Work request >> Nothing but a number should be given: how many lines in the listing contain the word "false".

Input for this task >>

-- ==== Sys2Proof/Machine/Envelope.lean ====
section
/-! DEFINITION. The envelope commands (40_envelope.md R110 to R126), over the envelope's configuration
and runtime registers, and their meanings over the whole state. -/

namespace Sys2Proof.Machine

/-- `clamp01(x)` (40_envelope.md R111): a NaN gives `+0.0`. -/
def clamp01 (x : F64) : F64 :=
  if flt one64 x then one64 else if fle posZero x then x else posZero

/-- `1.0 / f64(duration)`, the increment of a ramping segment (40_envelope.md R112 to R114). -/
def increment (free : Word) (dur : Count) : F64 := fdiv free one64 (f64OfNat dur.toNat)

/-- `enterNext(v)` (40_envelope.md R112): the parameters of the segment after the one that ended. -/
def enterNext (free : Nat → Word) (c : EnvConfig) (v : F64) (r : EnvRuntime) : EnvRuntime :=
  match r.stage with
  | .attack =>
    { r with
      stage := .decay
      remain := c.decDur
      shape := c.decShape
      delta := fneg (fsub (free 0) v c.decLevel)
      inc := increment (free 1) c.decDur }
  | .decay =>
    { r with
      stage := .sustain
      remain := c.susDur
      shape := one64
      delta := posZero
      inc := posZero }
  | .sustain =>
    { r with
      stage := .release
      remain := c.relDur
      shape := c.relShape
      delta := fneg v
      inc := increment (free 1) c.relDur }
  | .release =>
    { r with
      stage := .idle
      remain := 0
      shape := one64
      delta := posZero
      inc := posZero
      amp := posZero
      base := posZero }
  | .idle => r

/-- `env.gate.on` on the envelope's registers (40_envelope.md R113). -/
def gateOn (free : Nat → Word) (c : EnvConfig) (r : EnvRuntime) : EnvRuntime :=
  { r with
    stage := .attack
    remain := c.atkDur
    shape := c.atkShape
    base := r.amp
    delta := fsub (free 0) one64 r.amp
    inc := increment (free 1) c.atkDur
    ramp := posZero }

/-- The states strictly between Idle and Release (40_envelope.md R114). -/
def betweenIdleAndRelease : Stage → Bool
  | .attack | .decay | .sustain => true
  | .idle | .release => false

/-- `enabled` of `env.gate.off` (40_envelope.md R114), for either value of `GATE_OFF_NEEDS_GATED`. -/
def gateOffEnabled (needsGated : Bool) (c : EnvConfig) (r : EnvRuntime) : Bool :=
  betweenIdleAndRelease r.stage && (!needsGated || c.gated)

/-- What an enabled `env.gate.off` does to the envelope's registers (40_envelope.md R114). -/
def enterRelease (free : Nat → Word) (c : EnvConfig) (r : EnvRuntime) : EnvRuntime :=
  { r with
    stage := .release
    remain := c.relDur
    shape := c.relShape
    base := r.amp
    delta := fneg r.amp
    inc := increment (free 0) c.relDur
    ramp := posZero }

/-- The hold condition of `env.step` (40_envelope.md R115). -/
def envHolds (c : EnvConfig) (r : EnvRuntime) : Bool :=
  match r.stage with
  | .idle => true
  | .sustain => c.gated
  | .attack | .decay | .release => false

/-- The clamped output `v` of a ramping step whose ramp has advanced to `ramp` (40_envelope.md R116). -/
def envSample (free : Nat → Word) (ramp : F64) (r : EnvRuntime) : F64 :=
  clamp01 (fadd (free 1) r.base (fmul (free 2) r.delta (powFn ramp r.shape)))

/-- A ramping `env.step`, one that does not hold (40_envelope.md R116). -/
def envRamp (free : Nat → Word) (c : EnvConfig) (r : EnvRuntime) : EnvRuntime :=
  let ramp := fadd (free 0) r.ramp r.inc
  let remain := r.remain - 1
  let v := envSample free ramp r
  if remain = 0 then
    enterNext (freeFrom free 3) c v
      { r with ramp := posZero, remain := remain, base := v, amp := v, out := v }
  else
    { r with ramp := ramp, remain := remain, amp := v, out := v }

/-- `env.gate.on` (40_envelope.md R113). -/
def execEnvGateOn (s : State) : Host.Outcome State Fault Refusal :=
  .next (drawn { s with env := gateOn (freeWords s) s.envCfg s.env })

/-- `env.gate.off` for either value of `GATE_OFF_NEEDS_GATED`: nothing unless enabled
(40_envelope.md R114). -/
def gateOff (needsGated : Bool) (s : State) : State :=
  if gateOffEnabled needsGated s.envCfg s.env then
    drawn { s with env := enterRelease (freeWords s) s.envCfg s.env }
  else s

/-- `env.gate.off` (40_envelope.md R114). -/
def execEnvGateOff (s : State) : Host.Outcome State Fault Refusal :=
  .next (gateOff Config.gateOffNeedsGated s)

/-- `env.step` (40_envelope.md R116): a holding step only returns the held amplitude. -/
def execEnvStep (s : State) : Host.Outcome State Fault Refusal :=
  .next
    (if envHolds s.envCfg s.env then { s with env := { s.env with out := s.env.amp } }
    else drawn { s with env := envRamp (freeWords s) s.envCfg s.env })

/-- `env.reset` (40_envelope.md R120): the envelope's runtime registers at their reset values. -/
def execEnvReset (s : State) : Host.Outcome State Fault Refusal :=
  .next
    { s with
      env :=
        { stage := .idle
          remain := 0
          ramp := posZero
          inc := posZero
          delta := posZero
          shape := one64
          base := posZero
          amp := posZero
          out := posZero } }

end Sys2Proof.Machine
end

Result of the exercise >> 2